Il lavoro di Howard a pag. 224 pone a confronto retrospettivamente 170 pazienti ortesizzati trattati con tre corsetti differenti. Il PdV di Sibilla a pag. 228 è magistrale e da solo esaurisce ogni commento. In questa sede a noi solo rilevare che, di nuovo, le ortesi basse dimostrano più efficacia. Questo lavoro va secondo noi a sposarsi in pieno con quello successivo di Noonan a pag. 236, dove vengono rivisti i danni psicologici conseguenti al trattamento ortesico, posti a confronto con quelli del trattamento chirurgico. I segni, come si vede, e come già era noto da anni, ci sono e spesso risultano indelebili. Abbiamo già scritto diverse volte e qui ribadiamo: se anche l'efficacia fosse soltanto pari, dati gli indubbi e ben documentati danni psicologici del corsetto di Milwaukee, i corsetti bassi sono da preferire. La riduzione dell'handicap sociale dovuta alle benefiche conseguenze psicologiche è immediata; i vantaggi biomeccanici, che evitano la cifosi lombare e la lordosi dorsale (nei casi peggiori dei più antichi corsetti in cifosi lombare) e riducono il dorso piatto (nei casi migliori di Milwaukee più rispettosi della fisiologia del rachide), sono meno evidenti nel breve periodo ma altrettanto appariscenti sul lungo, usando corsetti che da un lato consentono più facilmente di rispettare l'assetto sagittale della colonna, dall'altro permettono di fare quella essenziale cinesiterapia in cifosi dorsale che il Milwaukee letteralmente impedisce.

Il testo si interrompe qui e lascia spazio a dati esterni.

-- ==== Sys2Proof/Machine/Sync.lean ====
section
/-! DEFINITION. Fences (R126, R127, R210, R211), ownership tokens (R84 to R87, R212, R213), monitors (R214, R215), barriers (R281),
the superstep barrier (R83, R282) and TLB invalidation (R62, R316). -/

namespace Sys2Proof.Machine

/-! ## Fences -/

/-- Whether a lane of an access that touches a virtual range is still to be performed; lanes wholly outside pass (R118, R127). -/
def Access.pendingIn (x : Access) (lo hi : Nat) : Bool :=
  x.lanes.any fun l => decide (l.va.toNat < hi) && decide (lo < l.va.toNat + x.width) &&
    l.pas.any fun pa => x.atoms.any fun a => !a.done && a.pa == pa / 32 * 32 && a.mask.getLsbD (pa % 32)

/-- R127: no earlier access of the band in a range waits to be performed. -/
def State.rangeDone (s : State) (b : Band) (lo hi : Nat) : Bool :=
  s.ops.all fun o => !(o.band == b.uid && match o.kind.access? with | some x => x.pendingIn lo hi | none => false)

/-- R73: an acquire of a band at a scope. -/
def State.acquireAt (s : State) (b : Band) (scope : Nat) : State := if 2 ≤ scope then s.invalidateL1 b.place.core else s

/-- R126: the band issues nothing further until its earlier accesses are performed, reads among them, so that every later access follows
them and meets an L1 that was invalidated after them. -/
def fenceBody (b : Band) (s : State) : Try Fin' := do
  holdUnless (s.accessesDone b)
  return .next (s.acquireAt b b.scope.toNat)

def execFence (s : State) : Host.Outcome State Fault Refusal := .next (issue .fence fenceBody s)

/-- R127 permits every clean line outside held regions to go, and that is what FENCEA invalidates. -/
def fenceaBody (a l : Opnd) (b : Band) (s : State) : Try Fin' := do
  let base ← s.scalarSrc b false a
  let len ← s.scalarSrc b false l
  if 2 ^ 57 ≤ base.toNat ∨ 2 ^ 57 < base.toNat + len.toNat then illegalOperand
  if len = 0 then return .next s
  holdUnless (s.rangeDone b base.toNat (base.toNat + len.toNat))
  return .next (s.acquireAt b b.scope.toNat)

def execFencea (a l : Opnd) (s : State) : Host.Outcome State Fault Refusal := .next (issue (.fencea a l) (fenceaBody a l) s)

/-! ## Status destinations -/

/-- A status goes to an s register, or nowhere. -/
def State.statusDst (s : State) (b : Band) (d : Opnd) (x : W64) : Try State :=
  match d with
  | .s n => s.writeS b n.val x
  | .zero => .ok s
  | _ => illegalOperand

/-- A band is held at its word with a wait registered. -/
def State.holdAt (s : State) (b : Band) (w : Wait) : State := s.modBand b.uid fun c => { c with wait := some w, held := true }

/-- A wait of a band ends with a status. -/
def Band.endWait (st : W64) (b : Band) : Band := { b with wait := some (.done st), held := false }

/-- The deadline of a wait of `n` units of 1,024 cycles, or of the time a withdrawn wait has left (R266, R338). -/
def Band.deadline (b : Band) (cycle n : Nat) : Nat := cycle + b.timeLeft.join.getD (1024 * n)

/-! ## Tokens -/

def Token.overlaps (t : Token) (pbase len : Nat) : Bool := decide (t.pbase < pbase + len) && decide (pbase < t.pbase + t.len)

/-- What an ACQRG meets in the table of its core's die (R85): none when it may acquire. -/
inductive TokenState where
  | mine
  | overlap
  | other
  | full
  | free
  deriving DecidableEq, Repr

def State.tokenState (s : State) (core pbase len : Nat) : TokenState :=
  let table := s.tokens.filter fun t => dieOf t.core == dieOf core
  if table.any fun t => t.core == core && t.pbase == pbase && t.len == len then .mine
  else if table.any fun t => t.core == core && t.overlaps pbase len then .overlap
  else if table.any fun t => t.core != core && t.overlaps pbase len then .other
  else if 4096 ≤ table.length then .full
  else .free

/-- R85: the region is the core's; its lines leave the L1, and the acquire at scope die drops the clean ones (R73). -/
def State.takeToken (s : State) (core slot pbase len : Nat) : State :=
  (({ s with tokens := s.tokens ++ [⟨core, slot, pbase, len⟩] } : State).dropRegion core pbase len).invalidateL1 core

/-- The status of an ACQRG that need not wait, and what it leaves. -/
def State.tryToken (s : State) (core slot pbase len : Nat) : Option (W64 × State) :=
  match s.tokenState core pbase len with
  | .mine => some (1, s.invalidateL1 core)
  | .overlap => some (3, s)
  | .free => some (0, s.takeToken core slot pbase len)
  | _ => none

/-- The status of one that may not wait, or whose time is up (R85): by the table as it stands then, another holder before a full table
(DESIGN CHOICE, log 36). -/
def State.tokenTimeout (s : State) (core pbase len : Nat) : W64 := if s.tokenState core pbase len == .full then 4 else 2

/-- Bands at ACQRG, the lowest-numbered core first (R85). -/
def insertByCore (b : Band) : List Band → List Band
  | [] => [b]
  | x :: t => if b.place.core < x.place.core then b :: x :: t else x :: insertByCore b t

/-- Waiting ACQRGs are served once an entry is free, those of parked bands too; one whose time is up is not (R85, R166). -/
def State.wakeTokens (s : State) : State :=
  let ws := (s.bands.filter fun b => match b.wait with | some (.acqrg _ _ dl) => decide (s.cycle ≤ dl) | _ => false).foldl
    (fun l b => insertByCore b l) []
  ws.foldl (fun s b =>
    match b.wait with
    | some (.acqrg p n _) =>
      match s.tryToken b.place.core (match s.wg? b.wg with | some w => w.slot | none => 0) p n with
      | some (st, t) => t.modBand b.uid (Band.endWait st)
      | none => s
    | _ => s) s

/-- R85, R212: a range leaves the page of its first byte; where there is no page, none is left. -/
def State.crossesPage (s : State) (c : Ctx) (base : W64) (n : Nat) : Bool :=
  if 2 ^ 57 ≤ base.toNat then false
  else
    match s.leafFor c base.toNat with
    | .ok (pte, _) => decide (2 ^ (12 + pteSize pte) < base.toNat % 2 ^ (12 + pteSize pte) + n)
    | .error _ => false

/-- R212, R213: the region that the operands name, as 64 KiB units of the physical space. -/
def State.regionOf (s : State) (b : Band) (a : Opnd) (desc : W64) : Try (Nat × Nat) := do
  let base ← s.scalarSrc b false a
  let len := fld desc 11 0
  if len = 0 ∨ 2048 < len ∨ fld desc 31 12 ≠ 0 ∨ base.toNat % 65536 ≠ 0 then illegalOperand
  let c := s.bandCtx b
  s.walkFirst c .store 1 [(0, base)]
  if s.crossesPage c base (len * 65536) then illegalOperand
  match s.translate c .store base with
  | .error f => .error (.trap f.kind.trapCode 0 base (f.s27 .store))
  | .ok t => return (t.pa / 65536, len)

Il lavoro di Chêneau a pag. 229 presenta da un lato le idee cardine di questo “grande vecchio” delle ortesi per il rachide, ideatore e promotore di uno dei corsetti oggi prodotti che risultano migliori, più efficaci e più adattabili alle singole esigenze dei pazienti. Peraltro vi sono anche le involuzioni, che hanno cercato di fare di un corsetto semplice, basato su pochi principi cardine, e per questo universalmente applicabile, un qualcosa di più evoluto ma proprio per questo, secondo noi, anche un po' involuto nell'esagerato numero di camere di decompressione e di zone di spinta, nella perdita di una morfologia e di un assetto fisiologico del tronco che già di per sé consente di ottenere alcuni risultati fondamentali. Sicuramente la lettura è utile, però non tutto è condivisibile.

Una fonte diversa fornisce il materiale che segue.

-- ==== Sys2Proof/Machine/Flume.lean ====
section
/-! DEFINITION. Reductions: CRS (R274), ownership (R348), accumulation (R349), classes (R350), closes (R351 to R353), ring mode
(R354, R355), norms and g registers (R141, R357, R358, R280). -/

namespace Sys2Proof.Machine

/-! ## Ownership (R348) -/

def mix32 (x : W32) : W32 :=
  let x := (x ^^^ (x >>> 16)) * 0x7FEB352D
  let x := (x ^^^ (x >>> 15)) * 0x846CA68B
  x ^^^ (x >>> 16)

/-- The rank that owns the element whose place lies at a physical address. -/
def PGroup.ownerOf (g : PGroup) (pa : Nat) : Nat :=
  let p := pa / 65536
  let h := mix32 (BitVec.ofNat 32 p ^^^ (BitVec.ofNat 32 (p / 2 ^ 32 % 16) <<< 28))
  g.member (h.toNat * g.count / 2 ^ 32)

/-- Bytes of an element by FMT and by OFMT. -/
def fmtBytes (fmt : Nat) : Nat := if fmt = 0 then 4 else if fmt = 1 then 2 else 1
def ofmtBytes (ofmt : Nat) : Nat := if ofmt = 0 then 4 else 2

/-- A NaN in place of a damaged element (R274). -/
def nanElem (fmt : Nat) : W32 := if fmt = 0 then 0x7FC00000 else if fmt = 1 then 0x7FC0 else 0x7F

/-- The exact value of an element (R349, R22). -/
def elemNum (fmt : Nat) (e : Elem) : Num :=
  match fmt with
  | 0 => f32.value e.bits.toNat
  | 1 => bf16.value e.bits.toNat
  | _ =>
    if e.scale = 0xFF then .nan false
    else (e4m3.value e.bits.toNat).mul (.fin false 1 ((e.scale.toNat : Int) - 127)) |>.1

/-- R67: a page of the range is versioned and has no complete version. -/
def State.unbound (s : State) (c : Ctx) (a : Acc) (va : W64) (n : Nat) : Bool :=
  (List.range (n / 4096 + 2)).any fun i =>
    let p := if i = 0 then va else va - BitVec.ofNat 64 (va.toNat % 4096) + BitVec.ofNat 64 (4096 * i)
    decide ((p - va).toNat < n) && match s.translate c a p with
      | .ok t => (match t.bind with | some b => b.cur.isNone | none => false)
      | .error _ => false

/-- A byte range that an engine reads: its pieces, or the engine error code of the failure (R97). -/
def State.enginePieces (s : State) (c : Ctx) (a : Acc) (va : W64) (n : Nat) : Except Nat (List (Nat × Nat)) :=
  match s.pieces c a va n with
  | .error (_, f) => .error f.kind.code
  | .ok ps => if s.unbound c a va n then .error FaultKind.absent.code else .ok ps

/-- The owner of each 4 KiB page of a bucket's result image, in order, as its places are translated (R348); the error code of a failed
translation. -/
def State.pageOwners (s : State) (l : Launch) (core : Nat) (g : PGroup) (b : Bucket) : Except Nat (List Nat) :=
  let z := ofmtBytes b.ofmt
  let lo := b.dst.toNat / 4096
  (List.range ((b.dst.toNat + b.count * z - 1) / 4096 - lo + 1)).mapM fun i => do
    let va := if i = 0 then b.dst else BitVec.ofNat 64 ((lo + i) * 4096)
    let ps ← s.enginePieces (l.flumeCtx (flumeOf core)) .store va z
    return g.ownerOf ((ps.map Prod.fst).headD 0)

/-- The elements of an owner, by number. -/
def Bucket.indices (b : Bucket) (owners : List Nat) (owner : Nat) : List Nat :=
  (List.range b.count).filter fun i => owners[(b.dst.toNat % 4096 + i * ofmtBytes b.ofmt) / 4096]? == some owner

/-- The atoms, from SRC on, in which an element lies: its own, and under FMT 2 that of its block's scale byte. -/
def Bucket.atomsOf (b : Bucket) (i : Nat) : List Nat :=
  i * fmtBytes b.fmt / 32 :: (if b.fmt = 2 then [(b.count + i / 32) / 32] else [])

/-- Element i as it is contributed, from the atoms read. -/
def CrsOp.elem (c : CrsOp) (i : Nat) : Elem :=
  let atom := fun (k : Nat) => (c.read.find? fun a => a.at_ == k).getD ⟨k, 0, false⟩
  let z := fmtBytes c.b.fmt
  let x := atom (i * z / 32)
  let k := c.b.count + i / 32
  ⟨i, if (c.b.atomsOf i).any fun j => (atom j).bad then nanElem c.b.fmt
      else BitVec.ofNat 32 (x.data.toNat / 256 ^ (i * z % 32) % 256 ^ z),
    if c.b.fmt = 2 then byteOf (atom (k / 32)).data.toNat (k % 32) else 0⟩

/-! ### A CRS's operation -/

def Op.crs? (o : Op) : Option CrsOp := match o.kind with | .crs c => some c | _ => none
def State.crs? (s : State) (u : Nat) : Option CrsOp := (s.op? u).bind Op.crs?

/-- The operation as it now stands. -/
def State.setCrs (s : State) (u : Nat) (c : CrsOp) : State := match s.op? u with | some o => s.setOp { o with kind := .crs c } | none => s

/-- An atom of a contribution is read by the Flume, once, as it stands at that point of its write order (R137); a damaged one is consumed, and
the record is to carry POIS (R274). The error code of a failed translation otherwise. -/
def State.readSrcAtom (s : State) (u k : Nat) : State × Option Nat :=
  match s.op? u with
  | some o =>
    match o.kind, s.launch? o.launch with
    | .crs c, some l =>
      if c.read.any fun a => a.at_ == k then (s, none)
      else
        match s.enginePieces (l.flumeCtx (flumeOf o.place.core)) .load (c.b.src + BitVec.ofNat 64 (32 * k)) 32 with
        | .error e => (s, some e)
        | .ok ps =>
          let bad := (s.badPieces o.who ps).eraseDups
          let x := leNat ((pieceBytes ps).map fun pa => s.coreByte o.place.core (o.launch, o.run) pa)
          let s := bad.foldl (fun s a => s.damageEvent o.launch a) ((s.tick 1).touchPieces o.who ps)
          (s.setCrs u { c with
            read := c.read ++ [⟨k, BitVec.ofNat 256 x, !bad.isEmpty⟩]
            status := if bad.isEmpty || c.closed then c.status else c.status ||| stPois }, none)
    | _, _ => (s, none)
  | none => (s, none)

/-- The atoms of some elements are read, up to the first that cannot be translated. -/
def State.readSrc (s : State) (u : Nat) (b : Bucket) (ix : List Nat) : State × Option Nat :=
  (dedup (ix.flatMap b.atomsOf)).foldl (fun p k => match p.2 with | none => p.1.readSrcAtom u k | some _ => p) (s, none)

/-- Elements as they have been read. -/
def State.elemsRead (s : State) (u : Nat) (ix : List Nat) : List Elem := match s.crs? u with | some c => ix.map c.elem | none => []

def Bucket.fields (b : Bucket) : StepFields := ⟨b.count, b.fmt, b.ofmt, b.quorum, b.timer, b.normg, b.dst.toNat⟩
def contribFields (m : ContribMsg) : StepFields := ⟨m.count, m.fmt, m.ofmt, m.quorum, m.timer, m.normg, m.dst⟩

/-! ## Norms and g registers (R141, R357) -/

def State.gOf (s : State) (j : Nat) : GReg := (s.gregs.find? fun g => g.j == j).getD ⟨j, none, none⟩

/-- R357: version and value written into a g register. -/
def GReg.put (g : GReg) (x : GSlot) : GReg :=
  match g.s0, g.s1 with
  | none, none => { g with s0 := some x }
  | some a, none => if a.ver == x.ver then g else { g with s1 := some x }
  | none, some b => if b.ver == x.ver then g else { g with s0 := some x }
  | some a, some b =>
    if a.ver == x.ver || b.ver == x.ver then g
    else if verNewer x.ver a.ver && verNewer x.ver b.ver then
      if verNewer a.ver b.ver then { g with s1 := some x } else { g with s0 := some x }
    else g

/-- g registers in ascending order of their numbers; one whose slots are both empty is not listed. -/
def insertG (g : GReg) : List GReg → List GReg
  | [] => [g]
  | x :: t => if g.j < x.j then g :: x :: t else x :: insertG g t

def State.putG (s : State) (g : GReg) : State :=
  let rest := s.gregs.filter fun x => x.j != g.j
  { s with gregs := if g.s0.isNone && g.s1.isNone then rest else insertG g rest }

def State.norm? (s : State) (lid pgrp : Nat) (step : W32) (j : Nat) : Option Norm :=
  s.norms.find? fun n => n.lid == lid && n.pgrp == pgrp && n.step == step && n.j == j

def State.setNorm (s : State) (n : Norm) : State :=
  { s with norms := (s.norms.filter fun x => !(x.lid == n.lid && x.pgrp == n.pgrp && x.step == n.step && x.j == n.j)) ++ [n] }

/-- The norm partial of a step and index, opened where it is missing. -/
def State.normOf (s : State) (lid pgrp : Nat) (step : W32) (j : Nat) : Norm :=
  (s.norm? lid pgrp step j).getD ⟨lid, pgrp, step, j, 0, 0, false, [], false⟩

def State.weirOf (s : State) (lid : Nat) : Option WeirGroup := s.weir.find? fun g => g.lid == lid

/-- Whether a rank counts as live: its entry, or its pod's, is not silent; a rank outside group 0 is live (R357). -/
def State.liveRank (s : State) (t : PGTable) (lid r : Nat) : Bool :=
  match s.weirOf lid with
  | none => true
  | some w =>
    match w.entries.find? fun e => !e.isPod && e.who == r with
    | some e => !e.silent
    | none =>
      if (match t.group? 0 with | some g => g.has r | none => false) then
        match w.entries.find? fun e => e.isPod && e.who == podOf (t.devOf r) with
        | some e => !e.silent
        | none => true
      else true

/-- R357: a norm closes once partials from every device that serves a live rank of the group are there. -/
def State.closeNorm (s : State) (n : Norm) : State :=
  match s.byLid n.lid with
  | none => s
  | some l =>
    match l.pg, l.group? n.pgrp with
    | some t, some g =>
      let need := dedup ((g.members.filter fun r => s.liveRank t n.lid r).map fun r => t.devOf r)
      if !n.closed && n.sent && need.all (fun d => n.got.any fun m => m.dev.toNat == d) then
        let (v, sd) := n.got.foldl (fun (a : Int × BitVec 4) m => x320Join a.1 a.2 m.sum m.side) (0, 0)
        (s.setNorm { n with closed := true }).putG ((s.gOf n.j).put ⟨n.step, v, sd⟩)
      else s
    | _, _ => s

Infine, questa sezione si chiude con la meta-analisi di Stansikelis a pag. 233, che rivede le tecniche chirurgiche applicabili per la correzione della scoliosi e la loro efficacia da diversi punti di vista. Pur non essendo uno dei temi trattati dai nostri fascicoli, proprio il fatto di essere una meta-analisi, quindi una revisione completa della letteratura, ci ha spinto a dare spazio, soprattutto a scopo culturale per i nostri Soci, a questo lavoro, i cui risultati meritano una certa attenzione. In definitiva, sembra che quanto promesso dai nuovi metodi cruenti (molto più costosi e spesso più invasivi e con maggiori effetti collaterali) non venga mantenuto in termini di efficacia. Probabilmente c'è bisogno di molta più ricerca nel settore (e pazienza da parte dei pazienti), ma non possiamo fare a meno di chiederci perché i chirurghi non mostrino tale virtù (la pazienza) nell'attesa di risultati più definitivi dalla letteratura, nei confronti della cinesiterapia, quando esistono diversi risultati preliminari confortanti e così pochi - uno solo in verità – contrario. Perché da un lato si scagliano contro il trattamento cinesiterapico della scoliosi idiopatica e dall'altro sono così pronti a difendere i loro nuovi interventi, più costosi, sia in termini economici che sanitari, e tutto sommato così poco giustificabili alla luce di lavori come questo ed altri. Certamente il mal comune non è e non potrà mai essere neanche mezzo gaudio (soprattutto per i pazienti) e l'impegno per la ricerca deve esserci sino in fondo: quello che non si accetta e non si giustifica da nessun punto di vista sono certi anatemi.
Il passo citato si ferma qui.